◆ TASK INPUT:

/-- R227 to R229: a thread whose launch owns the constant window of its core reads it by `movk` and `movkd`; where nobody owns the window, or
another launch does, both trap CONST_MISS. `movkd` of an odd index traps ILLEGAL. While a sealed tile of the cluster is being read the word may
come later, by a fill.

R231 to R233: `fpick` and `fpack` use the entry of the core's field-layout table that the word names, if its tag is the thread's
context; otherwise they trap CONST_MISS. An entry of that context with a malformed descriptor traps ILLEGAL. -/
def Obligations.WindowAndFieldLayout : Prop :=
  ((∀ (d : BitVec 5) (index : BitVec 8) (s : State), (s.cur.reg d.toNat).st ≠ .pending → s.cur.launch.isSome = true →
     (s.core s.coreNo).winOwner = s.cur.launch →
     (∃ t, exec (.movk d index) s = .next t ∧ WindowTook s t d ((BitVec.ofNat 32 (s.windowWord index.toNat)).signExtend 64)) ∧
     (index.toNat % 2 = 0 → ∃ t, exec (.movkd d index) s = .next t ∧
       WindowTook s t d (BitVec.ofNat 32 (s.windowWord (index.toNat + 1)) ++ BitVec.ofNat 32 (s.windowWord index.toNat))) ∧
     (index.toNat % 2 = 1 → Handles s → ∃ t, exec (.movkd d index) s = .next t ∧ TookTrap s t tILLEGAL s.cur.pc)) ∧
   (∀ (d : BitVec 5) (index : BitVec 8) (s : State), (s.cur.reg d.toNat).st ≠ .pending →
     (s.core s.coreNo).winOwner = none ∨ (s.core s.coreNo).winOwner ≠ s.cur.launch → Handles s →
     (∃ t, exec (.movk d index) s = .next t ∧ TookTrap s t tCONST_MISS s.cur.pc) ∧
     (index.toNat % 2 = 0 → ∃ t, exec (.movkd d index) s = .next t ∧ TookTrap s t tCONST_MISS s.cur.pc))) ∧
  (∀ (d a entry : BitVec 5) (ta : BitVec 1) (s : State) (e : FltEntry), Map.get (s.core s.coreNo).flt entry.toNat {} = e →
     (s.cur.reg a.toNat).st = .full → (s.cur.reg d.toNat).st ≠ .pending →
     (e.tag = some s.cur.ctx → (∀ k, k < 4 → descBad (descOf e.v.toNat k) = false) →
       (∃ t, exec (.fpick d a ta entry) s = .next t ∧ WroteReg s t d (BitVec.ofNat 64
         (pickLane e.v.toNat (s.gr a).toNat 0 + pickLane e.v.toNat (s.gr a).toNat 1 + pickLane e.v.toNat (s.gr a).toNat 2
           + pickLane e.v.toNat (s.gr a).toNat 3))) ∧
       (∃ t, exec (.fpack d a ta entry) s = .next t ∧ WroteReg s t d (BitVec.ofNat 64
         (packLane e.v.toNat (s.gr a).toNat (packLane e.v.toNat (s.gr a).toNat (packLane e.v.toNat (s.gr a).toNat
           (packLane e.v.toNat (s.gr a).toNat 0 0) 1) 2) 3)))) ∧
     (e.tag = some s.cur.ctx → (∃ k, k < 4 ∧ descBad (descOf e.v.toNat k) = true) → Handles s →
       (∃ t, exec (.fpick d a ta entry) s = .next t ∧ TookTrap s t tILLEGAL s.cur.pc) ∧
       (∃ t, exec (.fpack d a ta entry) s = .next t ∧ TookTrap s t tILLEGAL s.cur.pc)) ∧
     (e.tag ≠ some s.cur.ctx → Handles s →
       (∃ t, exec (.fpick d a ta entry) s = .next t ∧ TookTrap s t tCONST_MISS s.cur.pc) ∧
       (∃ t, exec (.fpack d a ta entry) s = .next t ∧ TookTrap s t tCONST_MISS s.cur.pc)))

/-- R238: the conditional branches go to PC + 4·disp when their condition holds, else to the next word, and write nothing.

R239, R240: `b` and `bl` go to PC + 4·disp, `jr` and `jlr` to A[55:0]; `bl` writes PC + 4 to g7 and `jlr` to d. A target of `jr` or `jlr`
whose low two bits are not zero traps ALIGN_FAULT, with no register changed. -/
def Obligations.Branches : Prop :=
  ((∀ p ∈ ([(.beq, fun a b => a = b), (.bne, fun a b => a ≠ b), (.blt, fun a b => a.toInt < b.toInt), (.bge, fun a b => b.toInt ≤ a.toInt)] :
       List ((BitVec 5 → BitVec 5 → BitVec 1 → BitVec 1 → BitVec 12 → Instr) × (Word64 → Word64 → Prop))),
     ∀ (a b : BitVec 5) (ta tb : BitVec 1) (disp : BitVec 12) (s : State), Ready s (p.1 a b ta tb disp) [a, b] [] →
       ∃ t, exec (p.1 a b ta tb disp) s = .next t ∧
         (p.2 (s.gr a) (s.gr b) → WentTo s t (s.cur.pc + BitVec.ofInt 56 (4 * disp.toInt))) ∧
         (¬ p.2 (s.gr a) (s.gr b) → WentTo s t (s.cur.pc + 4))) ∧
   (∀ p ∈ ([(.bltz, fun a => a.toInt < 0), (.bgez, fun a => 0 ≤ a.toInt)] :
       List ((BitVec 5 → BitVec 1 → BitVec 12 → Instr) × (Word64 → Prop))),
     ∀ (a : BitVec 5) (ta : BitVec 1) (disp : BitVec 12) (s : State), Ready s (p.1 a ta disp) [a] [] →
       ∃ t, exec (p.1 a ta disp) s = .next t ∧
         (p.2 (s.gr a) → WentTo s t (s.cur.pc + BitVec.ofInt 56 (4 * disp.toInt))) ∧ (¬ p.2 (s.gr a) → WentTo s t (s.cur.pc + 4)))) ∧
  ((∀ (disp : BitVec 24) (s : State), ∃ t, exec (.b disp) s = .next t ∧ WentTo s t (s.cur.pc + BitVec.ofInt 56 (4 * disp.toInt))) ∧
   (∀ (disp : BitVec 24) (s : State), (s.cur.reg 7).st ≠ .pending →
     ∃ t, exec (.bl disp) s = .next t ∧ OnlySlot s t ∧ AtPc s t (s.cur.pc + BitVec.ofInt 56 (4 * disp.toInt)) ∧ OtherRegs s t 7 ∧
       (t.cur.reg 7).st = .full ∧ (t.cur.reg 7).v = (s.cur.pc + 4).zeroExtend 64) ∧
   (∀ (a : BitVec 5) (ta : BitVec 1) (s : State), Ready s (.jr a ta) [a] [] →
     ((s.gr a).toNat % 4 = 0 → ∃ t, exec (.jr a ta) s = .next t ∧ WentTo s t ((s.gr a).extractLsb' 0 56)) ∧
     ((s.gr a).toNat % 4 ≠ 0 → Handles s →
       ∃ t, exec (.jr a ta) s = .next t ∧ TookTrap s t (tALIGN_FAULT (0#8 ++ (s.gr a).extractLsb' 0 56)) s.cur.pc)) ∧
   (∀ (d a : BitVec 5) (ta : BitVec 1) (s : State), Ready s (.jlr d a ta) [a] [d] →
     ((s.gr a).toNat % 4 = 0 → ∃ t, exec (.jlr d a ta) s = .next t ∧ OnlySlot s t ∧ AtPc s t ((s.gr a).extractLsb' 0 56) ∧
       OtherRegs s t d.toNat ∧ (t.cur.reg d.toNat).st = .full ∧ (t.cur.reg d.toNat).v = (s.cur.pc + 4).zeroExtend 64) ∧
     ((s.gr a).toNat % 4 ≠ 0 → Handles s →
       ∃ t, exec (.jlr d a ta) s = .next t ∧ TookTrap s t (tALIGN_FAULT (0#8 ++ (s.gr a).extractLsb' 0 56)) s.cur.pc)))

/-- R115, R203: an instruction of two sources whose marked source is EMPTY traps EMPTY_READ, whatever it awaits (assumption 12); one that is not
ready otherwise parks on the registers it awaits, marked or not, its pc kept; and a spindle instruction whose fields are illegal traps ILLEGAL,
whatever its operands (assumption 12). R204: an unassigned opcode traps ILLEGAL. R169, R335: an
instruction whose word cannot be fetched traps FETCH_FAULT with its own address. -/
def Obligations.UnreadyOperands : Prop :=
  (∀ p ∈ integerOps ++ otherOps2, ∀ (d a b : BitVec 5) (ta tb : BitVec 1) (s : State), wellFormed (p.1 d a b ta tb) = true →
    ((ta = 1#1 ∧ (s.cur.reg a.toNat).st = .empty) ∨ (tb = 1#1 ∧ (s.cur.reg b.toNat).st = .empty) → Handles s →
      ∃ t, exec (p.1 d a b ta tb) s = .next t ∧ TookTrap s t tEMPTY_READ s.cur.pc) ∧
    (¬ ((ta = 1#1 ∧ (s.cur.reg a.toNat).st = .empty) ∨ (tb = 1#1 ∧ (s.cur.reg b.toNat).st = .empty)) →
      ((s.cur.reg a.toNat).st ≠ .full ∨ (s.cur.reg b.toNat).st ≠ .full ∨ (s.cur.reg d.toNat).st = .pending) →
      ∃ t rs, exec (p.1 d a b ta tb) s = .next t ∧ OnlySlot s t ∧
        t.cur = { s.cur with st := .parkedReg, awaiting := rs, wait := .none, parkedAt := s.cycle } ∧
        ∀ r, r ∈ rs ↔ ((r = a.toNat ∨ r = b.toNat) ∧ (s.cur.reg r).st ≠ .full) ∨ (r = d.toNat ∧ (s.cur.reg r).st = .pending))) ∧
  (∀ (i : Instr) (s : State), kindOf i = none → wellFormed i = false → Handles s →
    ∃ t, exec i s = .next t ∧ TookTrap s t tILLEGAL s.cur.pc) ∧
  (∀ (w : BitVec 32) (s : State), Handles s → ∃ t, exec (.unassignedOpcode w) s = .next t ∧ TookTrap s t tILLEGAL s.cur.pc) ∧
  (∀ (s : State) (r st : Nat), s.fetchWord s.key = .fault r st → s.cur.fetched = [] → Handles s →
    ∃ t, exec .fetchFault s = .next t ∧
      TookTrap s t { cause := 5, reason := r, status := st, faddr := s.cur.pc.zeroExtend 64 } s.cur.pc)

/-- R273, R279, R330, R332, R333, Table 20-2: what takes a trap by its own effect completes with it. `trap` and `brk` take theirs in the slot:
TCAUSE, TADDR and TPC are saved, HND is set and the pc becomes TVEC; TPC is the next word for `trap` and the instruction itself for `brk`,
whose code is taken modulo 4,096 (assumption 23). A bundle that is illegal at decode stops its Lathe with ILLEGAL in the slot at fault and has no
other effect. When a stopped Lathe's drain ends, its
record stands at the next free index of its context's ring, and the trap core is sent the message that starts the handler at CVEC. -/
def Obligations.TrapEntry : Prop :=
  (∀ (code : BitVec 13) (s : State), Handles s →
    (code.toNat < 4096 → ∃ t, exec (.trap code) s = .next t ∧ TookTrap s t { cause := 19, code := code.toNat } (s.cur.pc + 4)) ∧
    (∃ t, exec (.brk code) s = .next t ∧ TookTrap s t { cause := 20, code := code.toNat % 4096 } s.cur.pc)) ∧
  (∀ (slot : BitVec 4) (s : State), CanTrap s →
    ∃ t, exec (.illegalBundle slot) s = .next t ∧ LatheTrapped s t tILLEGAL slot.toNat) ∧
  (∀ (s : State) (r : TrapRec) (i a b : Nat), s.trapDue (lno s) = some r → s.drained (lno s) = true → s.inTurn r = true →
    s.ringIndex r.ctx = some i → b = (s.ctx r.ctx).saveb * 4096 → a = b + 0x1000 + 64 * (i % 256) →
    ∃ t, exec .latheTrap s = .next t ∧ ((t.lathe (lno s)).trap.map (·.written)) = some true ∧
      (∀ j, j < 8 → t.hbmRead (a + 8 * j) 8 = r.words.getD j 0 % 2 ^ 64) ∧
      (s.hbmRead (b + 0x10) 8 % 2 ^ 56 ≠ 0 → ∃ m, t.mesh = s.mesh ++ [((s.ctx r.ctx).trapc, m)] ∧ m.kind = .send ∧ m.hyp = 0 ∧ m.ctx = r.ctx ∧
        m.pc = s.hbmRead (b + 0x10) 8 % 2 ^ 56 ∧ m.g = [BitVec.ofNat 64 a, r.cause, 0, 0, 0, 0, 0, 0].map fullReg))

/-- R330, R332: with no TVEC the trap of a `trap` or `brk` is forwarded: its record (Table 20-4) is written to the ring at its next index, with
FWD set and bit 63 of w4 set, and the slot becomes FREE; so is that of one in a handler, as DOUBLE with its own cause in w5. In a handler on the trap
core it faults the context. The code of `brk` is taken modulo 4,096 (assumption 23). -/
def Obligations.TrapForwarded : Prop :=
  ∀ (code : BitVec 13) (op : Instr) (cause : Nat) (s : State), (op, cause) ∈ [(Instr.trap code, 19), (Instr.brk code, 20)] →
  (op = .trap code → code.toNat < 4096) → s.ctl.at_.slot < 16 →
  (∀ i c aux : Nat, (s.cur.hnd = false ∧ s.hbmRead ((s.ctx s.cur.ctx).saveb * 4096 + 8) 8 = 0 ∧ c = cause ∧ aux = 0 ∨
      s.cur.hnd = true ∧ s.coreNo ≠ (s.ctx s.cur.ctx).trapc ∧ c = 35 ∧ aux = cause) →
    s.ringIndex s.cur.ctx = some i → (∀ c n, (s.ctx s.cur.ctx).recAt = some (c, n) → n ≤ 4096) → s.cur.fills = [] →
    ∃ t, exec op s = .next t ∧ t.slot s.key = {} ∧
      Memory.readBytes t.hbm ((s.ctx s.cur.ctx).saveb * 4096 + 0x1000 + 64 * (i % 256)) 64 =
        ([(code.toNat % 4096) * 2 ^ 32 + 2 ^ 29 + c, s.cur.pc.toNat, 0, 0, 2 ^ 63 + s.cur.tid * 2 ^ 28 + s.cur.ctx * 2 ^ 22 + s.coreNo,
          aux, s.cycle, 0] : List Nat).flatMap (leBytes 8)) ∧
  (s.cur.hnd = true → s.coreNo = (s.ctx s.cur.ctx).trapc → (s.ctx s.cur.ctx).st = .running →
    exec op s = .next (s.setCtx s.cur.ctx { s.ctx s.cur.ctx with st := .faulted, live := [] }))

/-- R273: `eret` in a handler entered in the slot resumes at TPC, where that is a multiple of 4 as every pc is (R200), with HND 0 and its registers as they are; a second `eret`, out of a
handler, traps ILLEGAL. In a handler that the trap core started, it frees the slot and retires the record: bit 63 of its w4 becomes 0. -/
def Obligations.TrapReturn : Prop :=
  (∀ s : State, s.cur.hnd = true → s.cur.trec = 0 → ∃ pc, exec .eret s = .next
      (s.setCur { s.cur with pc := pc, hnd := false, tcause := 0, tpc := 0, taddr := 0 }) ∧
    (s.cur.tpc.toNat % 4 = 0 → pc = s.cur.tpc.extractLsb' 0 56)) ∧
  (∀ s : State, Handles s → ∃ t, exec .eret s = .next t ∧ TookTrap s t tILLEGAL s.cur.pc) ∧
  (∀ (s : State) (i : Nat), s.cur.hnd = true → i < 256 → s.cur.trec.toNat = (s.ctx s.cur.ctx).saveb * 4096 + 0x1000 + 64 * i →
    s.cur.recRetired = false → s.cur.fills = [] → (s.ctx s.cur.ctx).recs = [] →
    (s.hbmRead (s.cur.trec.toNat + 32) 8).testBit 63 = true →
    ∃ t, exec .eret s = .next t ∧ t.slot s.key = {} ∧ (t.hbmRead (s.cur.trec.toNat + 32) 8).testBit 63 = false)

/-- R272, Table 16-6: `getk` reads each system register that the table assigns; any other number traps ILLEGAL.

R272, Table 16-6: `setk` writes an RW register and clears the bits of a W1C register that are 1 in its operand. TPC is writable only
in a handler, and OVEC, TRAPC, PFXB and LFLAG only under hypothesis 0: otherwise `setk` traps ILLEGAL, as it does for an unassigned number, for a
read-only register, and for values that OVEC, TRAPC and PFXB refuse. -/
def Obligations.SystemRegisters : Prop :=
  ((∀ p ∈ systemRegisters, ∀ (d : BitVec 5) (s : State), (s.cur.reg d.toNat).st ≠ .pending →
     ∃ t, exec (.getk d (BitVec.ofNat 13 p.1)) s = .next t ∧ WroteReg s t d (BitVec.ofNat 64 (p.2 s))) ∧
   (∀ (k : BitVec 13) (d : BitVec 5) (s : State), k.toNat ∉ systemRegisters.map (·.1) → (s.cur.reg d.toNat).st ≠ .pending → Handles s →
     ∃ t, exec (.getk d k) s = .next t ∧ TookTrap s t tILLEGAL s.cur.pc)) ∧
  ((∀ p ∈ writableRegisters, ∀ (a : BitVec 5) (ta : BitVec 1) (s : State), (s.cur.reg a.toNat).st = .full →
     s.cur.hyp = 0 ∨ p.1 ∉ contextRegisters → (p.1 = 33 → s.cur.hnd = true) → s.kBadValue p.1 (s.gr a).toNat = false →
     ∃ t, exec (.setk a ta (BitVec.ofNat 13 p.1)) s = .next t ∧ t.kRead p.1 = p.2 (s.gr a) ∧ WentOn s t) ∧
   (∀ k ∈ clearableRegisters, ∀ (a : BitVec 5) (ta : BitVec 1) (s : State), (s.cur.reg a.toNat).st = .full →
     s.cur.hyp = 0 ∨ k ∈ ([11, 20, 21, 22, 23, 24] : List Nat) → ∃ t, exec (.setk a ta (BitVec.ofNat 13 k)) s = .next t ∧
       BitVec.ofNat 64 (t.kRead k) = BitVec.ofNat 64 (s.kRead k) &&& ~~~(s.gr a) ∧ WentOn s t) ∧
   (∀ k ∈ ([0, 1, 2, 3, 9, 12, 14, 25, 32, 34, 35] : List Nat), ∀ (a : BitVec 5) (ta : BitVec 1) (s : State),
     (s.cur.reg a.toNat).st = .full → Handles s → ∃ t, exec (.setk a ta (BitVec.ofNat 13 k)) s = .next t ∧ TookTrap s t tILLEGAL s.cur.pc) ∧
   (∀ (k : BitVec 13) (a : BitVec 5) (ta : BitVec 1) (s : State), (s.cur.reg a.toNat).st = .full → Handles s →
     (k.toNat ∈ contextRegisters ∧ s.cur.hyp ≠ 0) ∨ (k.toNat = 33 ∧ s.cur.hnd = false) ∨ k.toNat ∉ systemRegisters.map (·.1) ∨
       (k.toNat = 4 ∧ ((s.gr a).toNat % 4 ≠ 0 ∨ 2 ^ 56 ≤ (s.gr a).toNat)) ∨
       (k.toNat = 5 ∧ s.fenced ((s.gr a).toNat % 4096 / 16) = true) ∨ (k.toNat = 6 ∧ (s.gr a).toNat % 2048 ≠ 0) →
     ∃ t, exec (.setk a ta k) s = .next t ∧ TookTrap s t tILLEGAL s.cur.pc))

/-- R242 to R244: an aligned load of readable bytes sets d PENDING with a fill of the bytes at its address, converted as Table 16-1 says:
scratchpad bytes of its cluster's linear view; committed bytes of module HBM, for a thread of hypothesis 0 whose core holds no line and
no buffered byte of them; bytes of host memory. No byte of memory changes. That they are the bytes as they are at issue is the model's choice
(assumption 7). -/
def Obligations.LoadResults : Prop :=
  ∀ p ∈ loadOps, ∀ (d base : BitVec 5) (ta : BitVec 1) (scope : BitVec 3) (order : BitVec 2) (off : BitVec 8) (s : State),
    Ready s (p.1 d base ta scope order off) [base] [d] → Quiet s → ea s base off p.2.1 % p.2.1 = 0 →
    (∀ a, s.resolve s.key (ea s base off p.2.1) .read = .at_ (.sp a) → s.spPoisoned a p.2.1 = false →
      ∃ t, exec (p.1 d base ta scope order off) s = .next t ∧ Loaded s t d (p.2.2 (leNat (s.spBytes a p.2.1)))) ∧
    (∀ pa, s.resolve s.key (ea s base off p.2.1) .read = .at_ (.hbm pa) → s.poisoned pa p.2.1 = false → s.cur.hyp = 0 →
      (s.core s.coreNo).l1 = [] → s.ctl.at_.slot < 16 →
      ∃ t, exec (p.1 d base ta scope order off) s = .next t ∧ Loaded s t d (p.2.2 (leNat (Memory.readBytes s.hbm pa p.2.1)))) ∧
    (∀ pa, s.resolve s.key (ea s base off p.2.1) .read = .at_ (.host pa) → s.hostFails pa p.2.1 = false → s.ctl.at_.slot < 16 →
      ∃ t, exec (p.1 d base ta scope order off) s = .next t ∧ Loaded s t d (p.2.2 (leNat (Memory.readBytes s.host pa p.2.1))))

◆ REQUIREMENT: Reprint exactly the lines above that start at the one with "(∃ t, exec (.brk" and end at the one with "code, 20)] →", keeping both and adding none.

◆ EXERCISE RESULT:
    (∃ t, exec (.brk code) s = .next t ∧ TookTrap s t { cause := 20, code := code.toNat % 4096 } s.cur.pc)) ∧
  (∀ (slot : BitVec 4) (s : State), CanTrap s →
    ∃ t, exec (.illegalBundle slot) s = .next t ∧ LatheTrapped s t tILLEGAL slot.toNat) ∧
  (∀ (s : State) (r : TrapRec) (i a b : Nat), s.trapDue (lno s) = some r → s.drained (lno s) = true → s.inTurn r = true →
    s.ringIndex r.ctx = some i → b = (s.ctx r.ctx).saveb * 4096 → a = b + 0x1000 + 64 * (i % 256) →
    ∃ t, exec .latheTrap s = .next t ∧ ((t.lathe (lno s)).trap.map (·.written)) = some true ∧
      (∀ j, j < 8 → t.hbmRead (a + 8 * j) 8 = r.words.getD j 0 % 2 ^ 64) ∧
      (s.hbmRead (b + 0x10) 8 % 2 ^ 56 ≠ 0 → ∃ m, t.mesh = s.mesh ++ [((s.ctx r.ctx).trapc, m)] ∧ m.kind = .send ∧ m.hyp = 0 ∧ m.ctx = r.ctx ∧
        m.pc = s.hbmRead (b + 0x10) 8 % 2 ^ 56 ∧ m.g = [BitVec.ofNat 64 a, r.cause, 0, 0, 0, 0, 0, 0].map fullReg))

/-- R330, R332: with no TVEC the trap of a `trap` or `brk` is forwarded: its record (Table 20-4) is written to the ring at its next index, with
FWD set and bit 63 of w4 set, and the slot becomes FREE; so is that of one in a handler, as DOUBLE with its own cause in w5. In a handler on the trap
core it faults the context. The code of `brk` is taken modulo 4,096 (assumption 23). -/
def Obligations.TrapForwarded : Prop :=
  ∀ (code : BitVec 13) (op : Instr) (cause : Nat) (s : State), (op, cause) ∈ [(Instr.trap code, 19), (Instr.brk code, 20)] →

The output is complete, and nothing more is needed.